The lipophilic extract according to the present invention as an essential ingredient that can be contained in the food composition of the present invention The composition of the present invention may contain various herbal medicine extracts, food auxiliary additives, natural carbohydrates, . In addition, the food-aid additive may further include food-aid additives. Examples of the food-aid additive include food-aid additives customary in the art, for example, flavoring agents, flavoring agents, coloring agents, fillers, stabilizers and the like. Examples of such natural carbohydrates include monosaccharides such as glucose, fructose, and the like; Disaccharides such as maltose, sucrose and the like; And polysaccharides, for example, conventional sugars such as dextrin, cyclodextrin and the like, and sugar alcohols such as xylitol, sorbitol and erythritol. Natural flavors (tau martin, stevia extracts (e.g., rebaudioside A, glycyrrhizin, etc.) and synthetic flavors (saccharin, aspartame, etc.) can be advantageously used as flavors other than those described above . In addition to the above, the food composition of the present invention may contain flavoring agents such as various nutrients, vitamins, minerals (electrolytes), synthetic flavors and natural flavors, coloring agents and thickening agents (cheese, chocolate etc.), pectic acid and its salts, And salts thereof, organic acids, protective colloid thickeners, pH adjusting agents, stabilizers, preservatives, glycerin, alcohols, carbonating agents used in carbonated beverages, etc. Besides natural fruit juices and fruit juice drinks and vegetable drinks These additives may be used independently or in combination. Although the ratio of such additives is not critical, 100 parts by weight of the composition of the present invention It is generally selected from the range of 0.01 to 0.1 wt.

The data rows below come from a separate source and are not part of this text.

/-- R131, R244: PAD's and HASH's two errors in their order, each leaving M and PLEN unchanged. -/
def Obligations.PadAndHashErrors : Prop :=
  ∀ (s : State) (i : Instr), i = .pad ∨ i = .hash →
    (2 ^ 61 ≤ s.len.toNat → exec i s = .next { s with
      pending := none
      status := { s.status with busy := false, done := true, err := true, errcode := 0x03 }
      errcmd := if i = .pad then 0x00000002 else 0x0000000A
      irq := s.ctrl.ie }) ∧
    (s.len.toNat < 2 ^ 61 → s.cfg.bufBytes < 64 * ((s.len.toNat + 8) / 64 + 1) → exec i s = .next { s with
      pending := none
      status := { s.status with busy := false, done := true, err := true, errcode := 0x04 }
      errcmd := if i = .pad then 0x00000002 else 0x0000000A
      irq := s.ctrl.ie })

/-- R136, which the spec marks derived: PAD twice with the same LEN leaves the same state as once. -/
def Obligations.PadIsIdempotent : Prop :=
  ∀ s t : State, s.PadFits → s.mem.wf → exec .pad s = .next t → exec .pad t = .next t

/-- R130, whose closed form the spec marks derived, R134, and R10 which the spec marks derived: the padded length is the
least multiple of 64 from L + 9 on, takes one block more when L mod 64 is in 56 .. 63, and fits exactly the lengths up to BUF_BYTES - 9. -/
def Obligations.PaddedLengthLaws : Prop :=
  ∀ L : Nat,
    padLength L % 64 = 0 ∧ L + 9 ≤ padLength L ∧ (∀ n, n % 64 = 0 → L + 9 ≤ n → padLength L ≤ n) ∧
    (L % 64 ≤ 55 → padLength L / 64 = L / 64 + 1) ∧
    (56 ≤ L % 64 → padLength L / 64 = L / 64 + 2) ∧
    (∀ c : Config, c.wf → (padLength L ≤ c.bufBytes ↔ L ≤ c.bufBytes - 9))

/-- R150, R152, R153: SCHED b in range writes all 80 words of W: the block's words big-endian, then the recurrence; an
unwritten byte of the block reads as a free value (R281). Out of range it raises E_BLOCK_RANGE and changes nothing else. -/
def Obligations.SchedBuildsTheSchedule : Prop :=
  (∀ b, b < 2 ^ 24 → decode (BitVec.ofNat 32 (b * 2 ^ 8 + 0x03)) = .ok (.sched b)) ∧
  (∀ (s : State) (b : Nat), b < s.plen.toNat / 64 →
    ∃ (v : Nat → Word) (n : Nat),
      exec (.sched b) s = .next { s with
        w := Vector.ofFn fun i => .written (v i.val)
        draws := n, pending := none, status := s.status.succeeded, irq := s.ctrl.ie } ∧
      (∀ i j x, i < 16 → j < 4 → s.mem.find (64 * b + 4 * i + j) = .written x →
        (v i).extractLsb' (24 - 8 * j) 8 = x) ∧
      (∀ i, 16 ≤ i → i < 80 → v i = (v (i - 3) ^^^ v (i - 8) ^^^ v (i - 14) ^^^ v (i - 16)).rotateLeft 1) ∧
      ((∀ o, 64 * b ≤ o → o < 64 * b + 64 → s.mem.find o ≠ .unwritten) → n = s.draws)) ∧
  (∀ (s : State) (b : Nat), s.plen.toNat / 64 ≤ b → exec (.sched b) s = .next { s with
    pending := none
    status := { s.status with busy := false, done := true, err := true, errcode := 0x05 }
    errcmd := encode (.sched b)
    irq := s.ctrl.ie })

/-- R152, R154: EXPAND leaves W[0..15] and writes W[16..79] by the recurrence; each read of an unwritten word is a free
value of its own (R281). -/
def Obligations.ExpandFollowsTheRecurrence : Prop :=
  ∀ s : State, ∃ (v : Nat → Word) (r : Nat → Nat → Word) (n : Nat),
    exec .expand s = .next { s with
      w := Vector.ofFn fun i => if i.val < 16 then s.w[i] else .written (v i.val)
      draws := n, pending := none, status := s.status.succeeded, irq := s.ctrl.ie } ∧
    (∀ i, 16 ≤ i → i < 80 → v i = (r i 3 ^^^ r i 8 ^^^ r i 14 ^^^ r i 16).rotateLeft 1) ∧
    (∀ i k, 16 ≤ i → i < 80 → (k = 3 ∨ k = 8 ∨ k = 14 ∨ k = 16) →
      (16 ≤ i - k → r i k = v (i - k)) ∧
      (∀ x, i - k < 16 → s.wElem (i - k) = .written x → r i k = x)) ∧
    ((∀ i, i < 16 → s.wElem i ≠ .unwritten) → n = s.draws)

In a specific embodiment of the present invention, BS-003, a novel microalgae, was isolated from seawater and deposited with KCTC 12401BP. When the concentration of silicon is more than twice that of the existing concentration, the strain can be optimally cultured Respectively. In addition, in the mixed state of various papers, the microalgae of the present invention Odontella sp. It was confirmed that BS-003 can be selectively cultured by irradiating green wavelength LED. In addition, it was confirmed that the BS-003 strain of the present invention contains a large amount of neutral lipids in the cells and has a lipid content of 38% of the cell dry weight. In addition, it was confirmed that about 60% of C16 and about 20% of C18 were present in the FAME extracted from the novel strain of the present invention, and about 10% of EPA (eicosapentaenoic acid) which is an unsaturated fatty acid (omega 3 fatty acid) .

Therefore, in the novel BS-003 of the present invention having a remarkable lipid content, since the growth rate is fast at a concentration of 2 times or more of silicon, the amount of the cell is increased and the amount of the cell is increased by the selective growth at the green wavelength. From this, a lipophilic extract or FAME can be collected and used as a biodiesel, a cosmetic composition or a food composition.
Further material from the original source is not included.